Saved entries:
· · · ·

-- ==== Sys2Proof/Machine/Access.lean ====
section
/-! DEFINITION. Memory operations in flight: their pieces, when they may be performed, and how they are performed at the
home slice, at a guest slice, in L1 and in the pane (R241, R242, R252, R257, R271, R276 to R285, R292 to R299, R368). -/

namespace Sys2Proof.Machine

/-! ## The pane (R241, R242, R257) -/

/-- Pane bytes as a number.
Marked: DESIGN CHOICE, not safe, log 10. -/
def Frame.paneRead (fr : Frame) (key n : Nat) : Nat := ofBytes ((List.range n).map (fun i => SMap.get 0 fr.paneMem (key + i)))

/-- Whether any of some pane bytes is poisoned (R256: by 4-byte word). -/
def Frame.panePoisoned (fr : Frame) (key n : Nat) : Bool := (List.range n).any (fun i => memb ((key + i) / 4) fr.panePoison)

/-- A wait judged by its latch as it stands (R342, R349): a read that finds the phase left ends it, whatever follows. A wait that has
not read its latch yet is judged only by its own read (`reads`).
Marked: DEDUCED, safe, log 50. -/
def Frame.judged (fr : Frame) (reads : Bool) (w : LatchWait) : LatchWait :=
  match w.q, w.seen with
  | none, _ => w
  | _, .left _ _ => w
  | some q, sn =>
    if sn = .unread ∧ !reads then w
    else
      let v := fr.paneRead w.latch 16
      let bad := fr.panePoisoned w.latch 16
      { w with seen := if bad ∨ v % 2 ^ 32 ≠ q then .left v bad else .same }

/-- The waits of the frame's rods after a change of pane bytes. -/
def Frame.noted (fr : Frame) : Frame :=
  { fr with units := fr.units.map (fun u => { u with waits := u.waits.map (fr.judged false) }) }

/-- Write pane bytes; poison marks the words touched, and a clean write clears the words it covers whole (R257). -/
def Frame.paneWrite (fr : Frame) (key : Nat) (bs : List Byte) (poison : Bool) : Frame :=
  let n := bs.length
  Frame.noted { fr with
    paneMem := (bs.zipIdx).foldl (fun m p => SMap.set 0 m (key + p.2) p.1) fr.paneMem
    panePoison := (List.range n).foldl (fun ps i =>
      let a := key + i
      if poison then insertNum (a / 4) ps
      else if a % 4 = 0 ∧ i + 4 ≤ n then removeNum (a / 4) ps else ps) fr.panePoison }

/-- Write pane bytes of which some bits stay: no word is covered whole, so poison is added and none goes (R257). -/
def Frame.paneMerge (fr : Frame) (key : Nat) (bs : List Byte) (poison : Bool) : Frame :=
  Frame.noted { fr with
    paneMem := (bs.zipIdx).foldl (fun m p => SMap.set 0 m (key + p.2) p.1) fr.paneMem
    panePoison := if poison then (List.range bs.length).foldl (fun ps i => insertNum ((key + i) / 4) ps) fr.panePoison
      else fr.panePoison }

/-- The allocation a pane address names: its key, or the cause and the offset of the first failing byte (R241, R246 order 1).
`n` is the access's size, `al` its alignment. -/
def paneKey (fr : Frame) (side addr n al : Nat) : Except (Nat × Nat) Nat :=
  let off := addr % 2 ^ 19
  let partner := field addr 19 1
  if addr % al ≠ 0 then .error (0x202, addr)
  else if 2 ^ 20 ≤ addr then .error (0x200, addr)
  else if partner = 1 ∧ fr.sides < 2 then .error (0x201, addr)
  else if fr.pane * 1024 < off + n then .error (0x200, addr + (max off (fr.pane * 1024) - off))
  else .ok ((if partner = 1 then 1 - side else side) * 2 ^ 20 + off)

/-! ## Latches (R341 to R343, R346, R348) -/

/-- A latch from its 128 bits. -/
def latchOf (v : Nat) : LatchVal :=
  { sec := field v 96 32, arr := field v 76 20, rld := field v 56 20, reg := field v 44 12, obs := field v 32 12, rsv := field v 4 28,
    ph := field v 0 4 }

/-- The 128 bits of a latch. -/
def LatchVal.bits (x : LatchVal) : Nat :=
  x.sec % 2 ^ 32 * 2 ^ 96 + x.arr % 2 ^ 20 * 2 ^ 76 + x.rld % 2 ^ 20 * 2 ^ 56 + x.reg % 2 ^ 12 * 2 ^ 44 + x.obs % 2 ^ 12 * 2 ^ 32 +
    x.rsv % 2 ^ 28 * 2 ^ 4 + x.ph % 2 ^ 4

/-- What an update answers. -/
inductive LatchAnswer where
  | corrupt
  | refused
  | accepted (x : LatchVal)
  deriving DecidableEq, Repr

/-- LatchUpdate (R343) with `n` arrivals and a decrement of `s` sectors modulo 2^32. -/
def LatchVal.update (x : LatchVal) (n s : Nat) : LatchAnswer :=
  if x.rsv ≠ 0 then .corrupt
  else if x.obs < x.reg ∨ x.arr < n then .refused
  else
    let sec := (x.sec + 2 ^ 32 - s % 2 ^ 32) % 2 ^ 32
    let arr := x.arr - n
    if arr = 0 ∧ sec = 0 then .accepted { x with sec := sec, arr := x.rld, obs := 0, ph := (x.ph + 1) % 16 }
    else .accepted { x with sec := sec, arr := arr }

/-- The latch at a pane key. -/
def Frame.latchAt (fr : Frame) (key : Nat) : LatchVal := latchOf (fr.paneRead key 16)

/-- Put a latch. -/
def Frame.putLatch (fr : Frame) (key : Nat) (x : LatchVal) : Frame := fr.paneWrite key (toBytes 16 x.bits) false

/-- What a latch word makes of a latch, and whether the update is accepted; or the cause of its trap (R346 to R348). -/
def LatchVal.act (x : LatchVal) : LatchAct → Except Nat (Option LatchVal)
  | .init v => .ok (some v)
  | .update n sec => (match x.update n sec with
    | .corrupt => .error 0x395
    | .refused => .ok none
    | .accepted y => .ok (some y))
  | .register => if x.rsv ≠ 0 then .error 0x395 else if x.reg = 4095 then .error 0x392 else .ok (some { x with reg := x.reg + 1, obs := x.obs + 1 })
  | .withdraw =>
    if x.rsv ≠ 0 then .error 0x395 else if x.reg = 0 ∨ x.obs = 0 then .error 0x392 else .ok (some { x with reg := x.reg - 1, obs := x.obs - 1 })

/-- A latch word acts on the latch at a pane key: the frame after it and whether it was accepted. LINIT alone reads no byte; a poisoned
one is consumed (R345). -/
def Frame.actOn (fr : Frame) (key : Nat) (a : LatchAct) : Except Nat (Frame × Bool) :=
  match a with
  | .init v => .ok (fr.putLatch key v, true)
  | _ =>
    if fr.panePoisoned key 16 then .error 0x3F0
    else match (fr.latchAt key).act a with
      | .error k => .error k
      | .ok none => .ok (fr, false)
      | .ok (some y) => .ok (fr.putLatch key y, true)

/-! ## Pieces of an operation -/

/-- The line key of an access (R252). -/
def State.accLine (s : State) (a : LaneAccess) : Nat := s.lineKey a.pkg (a.addr / 128)

/-- The key of the piece an access belongs to: 0 for the pane, one more than the line key otherwise. -/
def State.pieceKey (s : State) (a : LaneAccess) : Nat := if a.pane then 0 else s.accLine a + 1

/-- The pieces of an operation in order of their first access: each line is one request (R278). -/
def State.pieces (s : State) (o : MemOp) : List Nat :=
  o.acc.foldl (fun ps a => if memb (s.pieceKey a) ps then ps else ps ++ [s.pieceKey a]) []

/-- An operation with a part not yet performed. -/
def MemOp.unperformed (o : MemOp) : Bool := o.acc.any (fun a => !a.done)

/-- An operation that others must wait for: a prefetch orders nothing (R280). -/
def MemOp.undone (o : MemOp) : Bool := o.kind != .fetch && o.unperformed

/-- The same for the accesses of some lanes. -/
def MemOp.undoneIn (o : MemOp) (lanes : BitVec 64) : Bool :=
  o.kind != .fetch && o.acc.any (fun a => !a.done && lanes.getLsbD a.lane)

/-- Reads and writes by kind (R287). -/
def MemOp.reads (o : MemOp) : Bool :=
  match o.kind with
  | .load => true
  | .elemLoad => true
  | .atomic => true
  | .compareSwap => true
  | .reduce => true
  | _ => false

/-- An operation that writes. -/
def MemOp.writes (o : MemOp) : Bool :=
  match o.kind with
  | .load => false
  | .elemLoad => false
  | .fetch => false
  | _ => true

/-- An acquire: ACQ, AR and SC reads (R276). -/
def MemOp.acquires (o : MemOp) : Bool := o.reads && (o.order == 1 || o.order == 3 || o.order == 4)

/-- A release: REL, AR and SC writes (R276). -/
def MemOp.releases (o : MemOp) : Bool := o.writes && (o.order == 2 || o.order == 3 || o.order == 4)

/-- Two accesses with a byte in common. -/
def LaneAccess.overlaps (a b : LaneAccess) : Bool :=
  a.pane == b.pane && a.pkg == b.pkg && decide (a.addr < b.addr + b.size) && decide (b.addr < a.addr + a.size)

/-- An invalidation round of a write in SHR is still open: nothing is performed at SYS before it ends (R368).
Marked: DEDUCED, not safe, log 92. -/
def State.sysPending (s : State) : Bool := s.cache.txns.any (fun p => p.2.kind == .sharedWrite)

/-- Every write of another rod that the unit has read before it was performed is performed now (R297). -/
def State.observedDone (s : State) (fid ui : Nat) : Bool :=
  match s.unit? fid ui with
  | some u => u.observed.all (fun n => match SMap.find s.ops n with
    | some o => !o.undone
    | none => true)
  | none => true

/-- Every earlier access of some lanes of the unit is performed at the scope, and so is every write the unit has observed (R276,
R297).
Marked: DESIGN CHOICE, not safe, log 17. -/
def State.earlierDone (s : State) (fid ui id scope : Nat) (lanes : BitVec 64) : Bool :=
  !s.ops.any (fun p => decide (p.1 < id) && p.2.frame == fid && p.2.unit == ui && p.2.undoneIn lanes) &&
  s.observedDone fid ui && (scope != 3 || !s.sysPending)

/-- SC accesses of this package of one order, and of some kind, that have a ticket below `t` and are not performed (R284).
Marked: DESIGN CHOICE, not safe, log 17. -/
def State.lowerUndone (s : State) (scope t : Nat) (q : MemOp → Bool) : Bool :=
  s.ops.any (fun p => p.2.order == 4 && p.2.undone && q p.2 && (p.2.scope == 3) == (scope == 3) &&
    (match p.2.ticket with
      | some t' => decide (t' < t)
      | none => false))

/-- SC accesses of one order with a lower ticket that are not performed: those of this package, at SYS with the invalidations they
wait for, and those that other packages have sent to a slice that the word reaches too (R284, R368).
Marked: DESIGN CHOICE, not safe, log 17. -/
def State.lowerTickets (s : State) (o : MemOp) : Bool :=
  match o.ticket with
  | none => true
  | some t => s.lowerUndone o.scope t (fun _ => true) ||
    (o.scope == 3 && (s.sysPending || s.cache.held.any (fun r => r.ticket != 0 && decide (r.ticket < t + 1) &&
      o.acc.any (fun a => !a.done && !a.pane && a.pkg == s.pkgNum && s.sliceOf (a.addr / 128) == s.sliceOf r.line))))

/-- A write not yet performed that touches a byte of the operation: an earlier one of its own unit, or one of another rod of
the core that the unit has already read (R291, R293). -/
def State.bytesPending (s : State) (id : Nat) (o : MemOp) : Bool :=
  let seen := match s.unit? o.frame o.unit with
    | some u => u.observed
    | none => []
  o.kind != .fetch && s.ops.any (fun p => (decide (p.1 < id) && p.2.frame == o.frame && p.2.unit == o.unit || memb p.1 seen) &&
    p.1 != id && p.2.kind != .fetch &&
    p.2.acc.any (fun a => !a.done && o.acc.any (fun b => !b.done && a.overlaps b)))

/-- Whether an operation may be performed now (R293): its remote checks are answered, those of a prefetch line by line, no earlier word of the unit touches a
byte of it, a release finds everything before it performed, and an SC word has its ticket and its turn.
Marked: DESIGN CHOICE, not safe, log 17. -/
def State.mayPerform (s : State) (id : Nat) (o : MemOp) : Bool :=
  (o.kind == .fetch || o.acc.all (·.ok)) &&
  !s.bytesPending id o &&
  (!o.releases || s.earlierDone o.frame o.unit id o.scope (BitVec.allOnes 64)) &&
  (o.order != 4 || !s.lowerTickets o)

/-- A fence that orders nothing any more (R285): what stands before it in its logical rods is performed, and, with an acquire order,
so are the writes that their reads returned (R295). An SC fence also has its ticket, and every SC write of its order with a lower one is
performed (R298).
Marked: DESIGN CHOICE, not safe, log 17. -/
def State.fenceDone (s : State) (id : Nat) (f : FenceRec) : Bool :=
  match f.order with
  | 1 => !s.ops.any (fun p => decide (p.1 < id) && p.2.frame == f.frame && p.2.unit == f.unit && p.2.reads && p.2.undoneIn f.lanes) &&
      s.observedDone f.frame f.unit
  | 4 => s.earlierDone f.frame f.unit id f.scope f.lanes && (match f.ticket with
      | none => false
      | some t => !s.lowerUndone f.scope t (·.writes) &&
          !(f.scope == 3 && s.cache.held.any (fun r => r.own && r.ticket != 0 && decide (r.ticket < t + 1))))
  | _ => s.earlierDone f.frame f.unit id f.scope f.lanes

/-- The next memory word of some lanes of the unit must wait: an acquire before it, or a fence of its logical rods, is not complete
(R276, R285).
Marked: DESIGN CHOICE, not safe, log 17. -/
def State.memBlocked (s : State) (fid ui : Nat) (lanes : BitVec 64) : Bool :=
  s.ops.any (fun p => p.2.frame == fid && p.2.unit == ui && p.2.acquires && p.2.undone) ||
  s.fences.any (fun p => p.2.frame == fid && p.2.unit == ui && (p.2.lanes &&& lanes) != 0 && !s.fenceDone p.1 p.2)

/-! ## Scopes (R289) -/

/-- CT(c) passes what some cores have written or read. -/
def State.syncWith (s : State) (core : Nat) (cores : List Nat) : State := s.raiseCt core (cores.foldl (fun m k => max m (s.ct k)) 0)

/-- The cores of a frame. -/
def State.coresOf (s : State) (fid : Nat) : List Nat := ((s.frame? fid).map (·.cores)).getD []

/-- What the threads that a scope includes have written or read comes before the core's later reads (R289, R290): the frame's cores,
the core pair, or every party.
Marked: DESIGN CHOICE, not safe, log 17; DEDUCED, safe, log 80. -/
def State.syncScope (s : State) (fid core scope : Nat) : State :=
  match scope with
  | 0 => s.syncWith core (s.coresOf fid)
  | 1 => s.syncWith core ((core ^^^ 1) :: s.coresOf fid)
  | _ => s.syncCore core
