-- ==== Sys2Proof/Machine/Shutter.lean ====
section
/-! DEFINITION. Windows and the shutter: job words, the order among jobs, their effects, arrivals and faults (R326 to R340). -/

namespace Sys2Proof.Machine

/-! ## Windows of jobs (R327, R328) -/

/-- A window of a job descriptor: the form of R79 with SPACE in a[61]; none when absent. -/
def parseJobWindow (a b : BitVec 64) : Except Unit (Option Window) :=
  if a.getLsbD 63 && a.getLsbD 61 then
    match parseWindow (setBit a 61 false) b with
    | .error _ => .error ()
    | .ok none => .error ()
    | .ok (some w) => if 2 ^ 20 ≤ w.base then .error () else .ok (some { w with pane := true })
  else parseWindow a b

/-- The pane key that a pane address names from a side, PARTNER resolved (R241, R328). -/
def paneAt (side a : Nat) : Nat := (if a / 2 ^ 19 % 2 = 1 then 1 - side else side) * 2 ^ 20 + a % 2 ^ 19

/-- The pane address that names a pane key from a side. -/
def paneFrom (side key : Nat) : Nat := (if key / 2 ^ 20 = side then 0 else 2 ^ 19) + key % 2 ^ 20

/-- The covering ranges of a window seen from a side (R81, R328): of a global window one range, of a pane window the part that lies in
each core's allocation. A range holds its space or core, its start and its end. -/
def Window.covers (side : Nat) (w : Window) : List (Nat × Nat × Nat) :=
  if w.pane then
    (List.range 2).filterMap (fun q =>
      let lo := max w.base (q * 2 ^ 19)
      let hi := min w.finish ((q + 1) * 2 ^ 19)
      if lo < hi then some (paneAt side (q * 2 ^ 19) / 2 ^ 20, (lo - q * 2 ^ 19) / 128 * 128, (hi - q * 2 ^ 19 + 127) / 128 * 128) else none)
  else [(2, w.cover.1, w.cover.2)]

/-- Overlap of two windows on covering ranges, each seen from its own side (R81, R328). -/
def Window.meets (sv sw : Nat) (v w : Window) : Bool :=
  (v.covers sv).any (fun a => (w.covers sw).any (fun b => a.1 == b.1 && decide (a.2.1 < b.2.2) && decide (b.2.1 < a.2.2)))

/-- The first byte of a pane window that fails R241. -/
def paneWindowCause (fr : Frame) (side : Nat) (w : Window) : Option (Nat × Nat) :=
  if !w.pane then none
  else (List.range w.rows).findSome? (fun i => match paneKey fr side (w.base + i * w.stride) w.len 1 with
    | .error e => some e
    | .ok _ => none)

/-- Whether a job of the same frame issued after another must wait for it (R329). -/
def Job.conflicts (i j : Job) : Bool :=
  i.writes.any (fun v => (j.reads ++ j.writes).any (v.meets i.side j.side)) || j.writes.any (fun v => i.reads.any (v.meets j.side i.side))
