-- ==== Sys2Proof/Machine/System.lean ====
section
/-! DEFINITION. The system words (R393 to R403, with R66 to R69, R94, R95, R98, R102, R384, R386, R392 and R405 to R415). -/

namespace Sys2Proof.Machine

/-! ## What every system word does (R393) -/

/-- What a system word's effect in one logical rod comes to. -/
inductive SysEnd where
  /-- sD's value, at hand. -/
  | gives (v : Nat) (s : State)
  /-- sD waits for another step: what the word does, given the number of the producer. -/
  | later (g : Nat → State → State)

/-- A status and nothing else. -/
def status (k : Nat) (s : State) : SysEnd := .gives k s

/-- A system word as its own description: what it waits for, the block it reads, its effect. -/
structure SysWord where
  /-- The word stays selected; the state after what it asks for. -/
  ready : IssueCtx → Issue → Nat → State → Option State := fun _ _ _ _ => none
  /-- The bay the word acts on, for a word that acts on one (R394). -/
  bay : IssueCtx → Issue → Nat → Option Nat := fun _ _ _ => none
  /-- A bay reset, which wins over a save in progress (R416). -/
  resets : Bool := false
  /-- The block read: virtual address and length. -/
  block : IssueCtx → Issue → Nat → State → Option (Nat × Nat) := fun _ _ _ _ => none
  act : IssueCtx → Issue → Nat → List Byte → State → SysEnd

/-- Operand A of a logical rod. -/
def Issue.opA (x : Issue) (rod : Nat) : Nat := (x.srcA 64 (x.laneOfRod rod)).1
/-- Operand B of a logical rod. -/
def Issue.opB (x : Issue) (rod : Nat) : Nat := (x.srcB 64 0 (x.laneOfRod rod)).1

/-- The first logical rod whose scalar operands are poisoned (R258, R393). -/
def poisonedRod (fm : Form) (x : Issue) : Option Nat :=
  x.rods.find? (fun i => (fm.regs x.f).any (fun r => r.rd && r.cls == .scl && (x.u.rod i).sclPoisoned r.num))

/-- What reading the blocks of a word's rods gives. -/
inductive SysReads where
  | got (bs : List (List Byte)) (s : State)
  | traps (t : TrapInfo)
  | waits (s : State)

/-- The blocks of the rods in turn; every byte is consumed (R393). -/
def State.sysReads (s : State) (c : IssueCtx) (x : Issue) (block : IssueCtx → Issue → Nat → State → Option (Nat × Nat)) :
    List Nat → SysReads
  | [] => .got [] s
  | i :: is =>
    let here : SysReads :=
      match block c x i s with
      | none => .got [[]] s
      | some (va, n) =>
        match s.bulkRead (s.unitReader c true) va n with
        | .waits s' => .waits s'
        | .fault k a => .traps { cause := k, lane := some (c.rodLane i), taddr := a }
        | .value bs poison s' => if poison then .traps (poisonAt (c.rodLane i)) else .got [bs] s'
    match here with
    | .got b s1 =>
      (match s1.sysReads c x block is with
        | .got bs s2 => .got (b ++ bs) s2
        | r => r)
    | r => r

/-- The effect in one logical rod, and the producer of its sD. -/
def State.sysAct (s : State) (w : SysWord) (c : IssueCtx) (x : Issue) (i : Nat) (bs : List Byte) : State :=
  let eff (v : Nat) : Effect := { writes := [.scl i x.f.dst.toNat (BitVec.ofNat 64 v) false], flags := [] }
  let ds : List (OpClass × Nat) := [(.scl, x.f.dst.toNat)]
  match w.act c x i bs s with
  | .gives v s' => s'.produce c [i] ds (eff v) true
  | .later g => g s.nextId (s.produce c [i] ds (eff 0) false)

/-- The acquire that a system word makes, as FENCE.AR.DEV does (R393). -/
def State.sysSync (s : State) (c : IssueCtx) : State := s.syncCore c.core

/-- A word on a bay that is not done yet: an IMGSUB whose image is being loaded, or, but for a bay reset, a PREEMPT whose save goes on
(R394, R416).
Marked: DEDUCED, not safe, log 59. -/
def State.wordsPending (s : State) (resets : Bool) (b : Nat) : Bool :=
  s.loads.any (fun p => p.2.bay == b) || (!resets && !(s.bay b).preempts.isEmpty)

/-- A system word: it acts once in each logical rod, as FENCE.AR.DEV does before and after it. Words on one bay are performed one at a
time (R394).
Marked: DEDUCED, not safe, log 18. -/
def sysWord (fm : Form) (w : SysWord) (f : SFields) (s : State) : Out :=
  withWord fm f (fun c x s =>
    if x.rods.isEmpty then .next (s.finish c (fun u => u))
    else if !s.allDone c 2 then .next (s.waitWord c)
    else match poisonedRod fm x with
    | some i => .next (s.trapWord c (poisonAt (c.rodLane i)))
    | none =>
      if x.rods.any (fun i => (w.bay c x i).any (s.wordsPending w.resets)) then .next (s.waitWord c)
      else match x.rods.findSome? (fun i => w.ready c x i s) with
      | some s' => .next (s'.waitWord c)
      | none =>
        match s.sysReads c x w.block x.rods with
        | .traps t => .next (s.trapWord c t)
        | .waits s' => .next (s'.waitWord c)
        | .got bss s1 =>
          .next ((((x.rods.zip bss).foldl (fun s q => s.sysAct w c x q.1 q.2) s1).sysSync c).finish c (fun u => u))) s

/-- The bay a word acts on: SEL at steward level, the own bay at supervisor level; none when SEL is 0 there (R393). -/
def sysBay (c : IssueCtx) (f : SFields) : Option Nat :=
  if c.level ≠ 2 then some c.fr.bay else if f.sel then some f.selBay else none

/-- A word for which a bay must be named (0x3C9 otherwise). -/
def onBay (c : IssueCtx) (f : SFields) (s : State) (g : Nat → SysEnd) : SysEnd :=
  match sysBay c f with
  | some b => if 12 ≤ b then status 0x3C9 s else g b
  | none => status 0x3C9 s

/-- A word that names its bay in sA. -/
def bayOfA (x : Issue) (i : Nat) (s : State) (g : Nat → SysEnd) : SysEnd := if 12 ≤ x.opA i then status 0x3C9 s else g (x.opA i)

/-! ## TRET (R386) -/

/-- The context in the frame's own code space, to which TRET returns. -/
def IssueCtx.kernel (c : IssueCtx) : IssueCtx := { c with u := { c.u with handler := none } }

/-- TRET and TRET.SK (R386). -/
def execTret (f : SFields) (s : State) : Out :=
  withWord formTret f (fun c x s =>
    if x.rods.isEmpty then .next (s.finish c (fun u => u))
    else if !s.allDone c 2 then .next (s.waitWord c)
    else match c.u.handler with
    | none => .next (s.trapWord c (trapOf 0x3C3))
    | some h =>
      let t := (h.tpc.extractLsb' 0 24).toNat + (if f.m 6 1 = 1 then (h.tpc.extractLsb' 32 2).toNat else 0)
      if c.fr.codeWords ≤ t then .next (s.trapWord c (trapOf 0x081))
      else match s.before c.kernel t with
        | .transom => .next (s.trapWord c (trapOf 0x007))
        | .waits s' => .next (s'.waitWord c)
        | .clear => .next ((s.sysSync c).issued c (fun u => u.leaveHandler h t))) s

/-! ## MOVP (R384, R397) -/

/-- A register of a bay: THBASE, THCTL or TCLS. -/
def Bay.handlerReg (y : Bay) (n : Nat) : BitVec 64 :=
  match n with
  | 0x08 => y.thbase
  | 0x09 => y.thctl
  | _ => y.tcls

/-- A write of THBASE, THCTL or TCLS; reserved bits are ignored (R384). -/
def Bay.putHandlerReg (y : Bay) (n : Nat) (v : BitVec 64) : Bay :=
  match n with
  | 0x08 => { y with thbase := v &&& 0x01FFFFFFFFFF0000 }
  | 0x09 => { y with thctl := v &&& 0xFFFFFFFF00FFFFFF }
  | _ => { y with tcls := v &&& 0x7FE }

/-- MOVP's read of a register in a logical rod (R384): the trap record reads zero outside a handler.
Marked: DESIGN CHOICE, not safe, log 31. -/
def State.movpValue (s : State) (c : IssueCtx) (f : SFields) (rod : Nat) : BitVec 64 :=
  let n := movpNum f
  let r := c.u.rod rod
  let inHandler (v : Handler → BitVec 64) : BitVec 64 := (c.u.handler.map v).getD 0
  match n with
  | 0x00 => inHandler (fun _ => r.tcause)
  | 0x01 => inHandler (fun _ => r.taddr)
  | 0x02 => inHandler (fun h => h.tpc)
  | 0x03 => inHandler (fun h => h.tlanes)
  | 0x04 => r.tscr0
  | 0x05 => r.tscr1
  | 0x10 => s.chip.stkey
  | _ => match sysBay c f with
    | some b => (s.bay b).handlerReg n
    | none => Config.unnamedBay n

/-- The bay whose register MOVP moves, for registers 0x08 to 0x0A. -/
def movpBay (c : IssueCtx) (f : SFields) : Option Nat := if memb (movpNum f) [0x08, 0x09, 0x0A] then sysBay c f else none

/-- MOVP must wait: for the unit's earlier memory words, or for an earlier word on the bay whose register it moves (R393, R394). -/
def State.movpWaits (s : State) (c : IssueCtx) (x : Issue) (f : SFields) : Bool :=
  !x.rods.isEmpty && (!s.allDone c 2 || (movpBay c f).any (s.wordsPending false))
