-- ==== Sys2Proof/Machine/Core.lean ====
section
/-! DEFINITION. The machine as the host runs it. -/

def Sys2Proof.core : Host.Core := { State := Sys2Proof.Machine.State, Fault := Sys2Proof.Machine.Fault, Refusal := Sys2Proof.Machine.Refusal, step := Sys2Proof.Machine.step, reset := Sys2Proof.Machine.State.reset }
end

· · · ·

TASK INSTRUCTIONS => Please report every line in the entries above that holds the string "arrivals".

OUTPUT OF THE TASK =>
/-- LatchUpdate (R343) with `n` arrivals and a decrement of `s` sectors modulo 2^32. -/
/-! DEFINITION. Windows and the shutter: job words, the order among jobs, their effects, arrivals and faults (R326 to R340). -/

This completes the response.